=== MATERIAL FOR THE TASK ===

-- ==== Sys2Proof/Tests/Slice0.lean ====
section
/-! SUPPORT. Tests. Every expected value comes from the spec: the words from the opcode map R77 of
spec/30_encoding.md, the results from the vectors of spec/95_test_vectors.md, named by number, or from the
examples of the rules. The last part shows, for each obligation with hypotheses, states that meet them. -/

namespace Sys2Proof.Tests

open Sys2Proof.Machine

/-! ### Decoding: one word of every row, written out from its pattern -/

theorem test_decode_Z :
    decode 0x00E0 = .ok .op00E0 ∧ decode 0x00EE = .ok .op00EE := by decide

theorem test_decode_A :
    decode 0x1ABC = .ok (.op1NNN 0xABC) ∧ decode 0x2DEF = .ok (.op2NNN 0xDEF) ∧
    decode 0xA2F0 = .ok (.opANNN 0x2F0) ∧ decode 0xB30E = .ok (.opBNNN 0x30E) := by decide

theorem test_decode_XNN :
    decode 0x3142 = .ok (.op3XNN 0x1 0x42) ∧ decode 0x4E7F = .ok (.op4XNN 0xE 0x7F) ∧
    decode 0x6A05 = .ok (.op6XNN 0xA 0x05) ∧ decode 0x71FF = .ok (.op7XNN 0x1 0xFF) ∧
    decode 0xC30F = .ok (.opCXNN 0x3 0x0F) := by decide

theorem test_decode_XY_skips :
    decode 0x5127 = .ok (.op5XY0 0x1 0x2 0x7) ∧ decode 0x912F = .ok (.op9XY0 0x1 0x2 0xF) := by decide

theorem test_decode_XY_class8 :
    decode 0x8120 = .ok (.op8XY0 0x1 0x2) ∧ decode 0x8341 = .ok (.op8XY1 0x3 0x4) ∧
    decode 0x8562 = .ok (.op8XY2 0x5 0x6) ∧ decode 0x8783 = .ok (.op8XY3 0x7 0x8) ∧
    decode 0x89A4 = .ok (.op8XY4 0x9 0xA) ∧ decode 0x8BC5 = .ok (.op8XY5 0xB 0xC) ∧
    decode 0x8DE6 = .ok (.op8XY6 0xD 0xE) ∧ decode 0x8F07 = .ok (.op8XY7 0xF 0x0) ∧
    decode 0x812E = .ok (.op8XYE 0x1 0x2) := by decide

theorem test_decode_XYN : decode 0xD125 = .ok (.opDXYN 0x1 0x2 0x5) := by decide

theorem test_decode_XS :
    decode 0xE19E = .ok (.opEX9E 0x1) ∧ decode 0xE2A1 = .ok (.opEXA1 0x2) ∧
    decode 0xF307 = .ok (.opFX07 0x3) ∧ decode 0xF40A = .ok (.opFX0A 0x4) ∧
    decode 0xF515 = .ok (.opFX15 0x5) ∧ decode 0xF618 = .ok (.opFX18 0x6) ∧
    decode 0xF71E = .ok (.opFX1E 0x7) ∧ decode 0xF829 = .ok (.opFX29 0x8) ∧
    decode 0xF933 = .ok (.opFX33 0x9) ∧ decode 0xFA55 = .ok (.opFX55 0xA) ∧
    decode 0xFB65 = .ok (.opFX65 0xB) := by decide

/-- Vectors X1 to X10: the words the spec lists as illegal. -/
theorem test_illegal_words :
    decode 0xFFFF = .error (.undefinedOpcode 0xFFFF) ∧ decode 0x0123 = .error (.undefinedOpcode 0x0123) ∧
    decode 0x0000 = .error (.undefinedOpcode 0x0000) ∧ decode 0x00E1 = .error (.undefinedOpcode 0x00E1) ∧
    decode 0x00FF = .error (.undefinedOpcode 0x00FF) ∧ decode 0x8008 = .error (.undefinedOpcode 0x8008) ∧
    decode 0x800F = .error (.undefinedOpcode 0x800F) ∧ decode 0xE09F = .error (.undefinedOpcode 0xE09F) ∧
    decode 0xF000 = .error (.undefinedOpcode 0xF000) ∧ decode 0xF1FF = .error (.undefinedOpcode 0xF1FF) := by decide

theorem test_truncated_bytes :
    decodeBytes [] = .error (.truncated 0) ∧ decodeBytes [0x60] = .error (.truncated 1) := by decide

/-- R54, D5: the byte at the lower address is the high one. -/
theorem test_decode_bytes_high_byte_first :
    decodeBytes [0x6A, 0x05, 0x77] = .ok (.op6XNN 0xA 0x05, [0x77]) := by decide

/-! ### Well-formedness: each check refuses an ill-formed term -/

theorem test_wellFormed_class0 : illegalClass0 0x0123 = true ∧ wellFormedWord 0x0123 = false := by decide
theorem test_wellFormed_class8 : illegalClass8 0x8008 = true ∧ wellFormedWord 0x8008 = false := by decide
theorem test_wellFormed_classE : illegalClassE 0xE09F = true ∧ wellFormedWord 0xE09F = false := by decide
theorem test_wellFormed_classF : illegalClassF 0xF1FF = true ∧ wellFormedWord 0xF1FF = false := by decide
theorem test_wellFormed_word : wellFormedWord 0x5121 = true := by decide

theorem test_wellFormed_load :
    (Command.load (.replicate 0x0E01 0)).wellFormed = false ∧
    (Command.load (.replicate 0x0E00 0)).wellFormed = true := by
  simp only [Command.wellFormed, List.length_replicate]
  decide

theorem test_wellFormed_keys :
    (Command.keyDown 16).wellFormed = false ∧ (Command.keyUp 16).wellFormed = false ∧
    (Command.keyDown 15).wellFormed = true ∧ (Command.keyUp 15).wellFormed = true := by decide

/-! ### One step of each instruction -/

/-- The start state of the vectors: after a LOAD, with the word at 0x200. -/
def start (w : Nat) : State := (State.reset.load []).withFetchWord 16 w

/-- A field of the state a step ends in. -/
def after {α : Type} (s : State) (f : State → α) : Option α :=
  match step s with
  | .next t => some (f t)
  | .fault _ => none
  | .refused _ => none

/-- E6, first cycle: R115. -/
theorem test_2NNN_call :
    after (start 0x2206) (fun t => (t.pc, t.sp, t.getStack 0)) = some (0x206, 1, 0x202) := by decide

/-- B17: R113 at SP = 0. -/
theorem test_00EE_empty_stack : after (start 0x00EE) (fun t => (t.pc, t.sp)) = some (0x000, 15) := by
  decide

/-- R113's example. -/
theorem test_00EE_return :
    after (((start 0x00EE).setStack 0 0x206).setSp 1) (fun t => (t.pc, t.sp)) = some (0x206, 0) := by
  decide

/-- B1. -/
theorem test_1NNN : after (start 0x1ABC) (fun t => t.pc) = some 0xABC := by decide

/-- B3 and B4. -/
theorem test_3XNN :
    after ((start 0x3105).setV 1 0x05) (fun t => t.pc) = some 0x204 ∧
    after ((start 0x3105).setV 1 0x06) (fun t => t.pc) = some 0x202 := by decide

/-- B5 and B6. -/
theorem test_4XNN :
    after ((start 0x4105).setV 1 0x05) (fun t => t.pc) = some 0x202 ∧
    after ((start 0x4105).setV 1 0x06) (fun t => t.pc) = some 0x204 := by decide

/-- B8 and B9. -/
theorem test_5XY0 :
    after (((start 0x5127).setV 1 0x03).setV 2 0x03) (fun t => t.pc) = some 0x204 ∧
    after (((start 0x5120).setV 1 0x03).setV 2 0x04) (fun t => t.pc) = some 0x202 := by decide

/-- B11 and B12. -/
theorem test_9XY0 :
    after (((start 0x912F).setV 1 0x03).setV 2 0x04) (fun t => t.pc) = some 0x204 ∧
    after (((start 0x9120).setV 1 0x03).setV 2 0x03) (fun t => t.pc) = some 0x202 := by decide

/-- B14: the sum wraps at 4096. -/
theorem test_BNNN : after ((start 0xBFFF).setV 0 0xFF) (fun t => t.pc) = some 0x0FE := by decide

/-- B21: a skip over the top of memory. -/
theorem test_skip_wraps :
    after (((State.reset.load []).setPc 0xFFE).withFetchWord 16 0x3000) (fun t => t.pc) = some 0x002 := by
  decide

/-- B22: a fetch across the top of memory. -/
theorem test_fetch_wraps :
    after (((State.reset.load []).setPc 0xFFF).withFetchWord 16 0x1ABC) (fun t => t.pc) = some 0xABC := by
  decide

/-- A1 and A2. -/
theorem test_6XNN :
    after (start 0x6A05) (fun t => (t.getV 0xA, t.pc)) = some (0x05, 0x202) ∧
    after ((start 0x6F42).setV 0xF 0x07) (fun t => t.getV 0xF) = some 0x07 := by decide

/-- A4 and A5. -/
theorem test_7XNN :
    after ((start 0x7101).setV 1 0xFF) (fun t => (t.getV 1, t.getV 0xF)) = some (0x00, 0x00) ∧
    after ((start 0x7FFF).setV 0xF 0x01) (fun t => t.getV 0xF) = some 0x01 := by decide

/-- A6 and A7. -/
theorem test_8XY0 :
    after (((start 0x8F10).setV 1 0x33).setV 0xF 0x07) (fun t => t.getV 0xF) = some 0x07 ∧
    after ((start 0x81F0).setV 0xF 0x07) (fun t => (t.getV 1, t.getV 0xF)) = some (0x07, 0x07) := by
  decide

/-- A8. -/
theorem test_8XY1 :
    after ((((start 0x8121).setV 1 0x0F).setV 2 0xF0).setV 0xF 0x07) (fun t => (t.getV 1, t.getV 0xF)) =
      some (0xFF, 0x07) := by decide

/-- A9. -/
theorem test_8XY2 :
    after (((start 0x8122).setV 1 0x0F).setV 2 0x3C) (fun t => t.getV 1) = some 0x0C := by decide

/-- A10 and A12. -/
theorem test_8XY3 :
    after (((start 0x8123).setV 1 0x0F).setV 2 0x3C) (fun t => t.getV 1) = some 0x33 ∧
    after ((start 0x8FF3).setV 0xF 0x5A) (fun t => t.getV 0xF) = some 0x5A := by decide

/-- A13 and A15. -/
theorem test_8XY4 :
    after (((start 0x8124).setV 1 0xFF).setV 2 0x02) (fun t => (t.getV 1, t.getV 0xF)) =
      some (0x01, 0x01) ∧
    after (((start 0x8124).setV 1 0x7F).setV 2 0x80) (fun t => (t.getV 1, t.getV 0xF)) =
      some (0xFF, 0x00) := by decide

/-- A17 and A18: VF as destination and as source. -/
theorem test_8XY4_VF :
    after (((start 0x8F14).setV 1 0x02).setV 0xF 0xFF) (fun t => t.getV 0xF) = some 0x01 ∧
    after (((start 0x81F4).setV 1 0x02).setV 0xF 0x05) (fun t => (t.getV 1, t.getV 0xF)) =
      some (0x07, 0x00) := by decide

/-- A19 and A20: the borrow, and the strict comparison. -/
theorem test_8XY5 :
    after (((start 0x8125).setV 1 0x02).setV 2 0x05) (fun t => (t.getV 1, t.getV 0xF)) =
      some (0xFD, 0x00) ∧
    after (((start 0x8125).setV 1 0x05).setV 2 0x05) (fun t => (t.getV 1, t.getV 0xF)) =
      some (0x00, 0x00) := by decide

/-- A22 and A23: VF as destination and as source. -/
theorem test_8XY5_VF :
    after (((start 0x8F15).setV 0xF 0x05).setV 1 0x02) (fun t => t.getV 0xF) = some 0x01 ∧
    after (((start 0x81F5).setV 1 0x09).setV 0xF 0x03) (fun t => (t.getV 1, t.getV 0xF)) =
      some (0x06, 0x01) := by decide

===

ACTIVITY: Find every line above that contains the word "Command", and return each one.

REPLY TO THE TASK:
    (Command.load (.replicate 0x0E01 0)).wellFormed = false ∧
    (Command.load (.replicate 0x0E00 0)).wellFormed = true := by
  simp only [Command.wellFormed, List.length_replicate]
    (Command.keyDown 16).wellFormed = false ∧ (Command.keyUp 16).wellFormed = false ∧
    (Command.keyDown 15).wellFormed = true ∧ (Command.keyUp 15).wellFormed = true := by decide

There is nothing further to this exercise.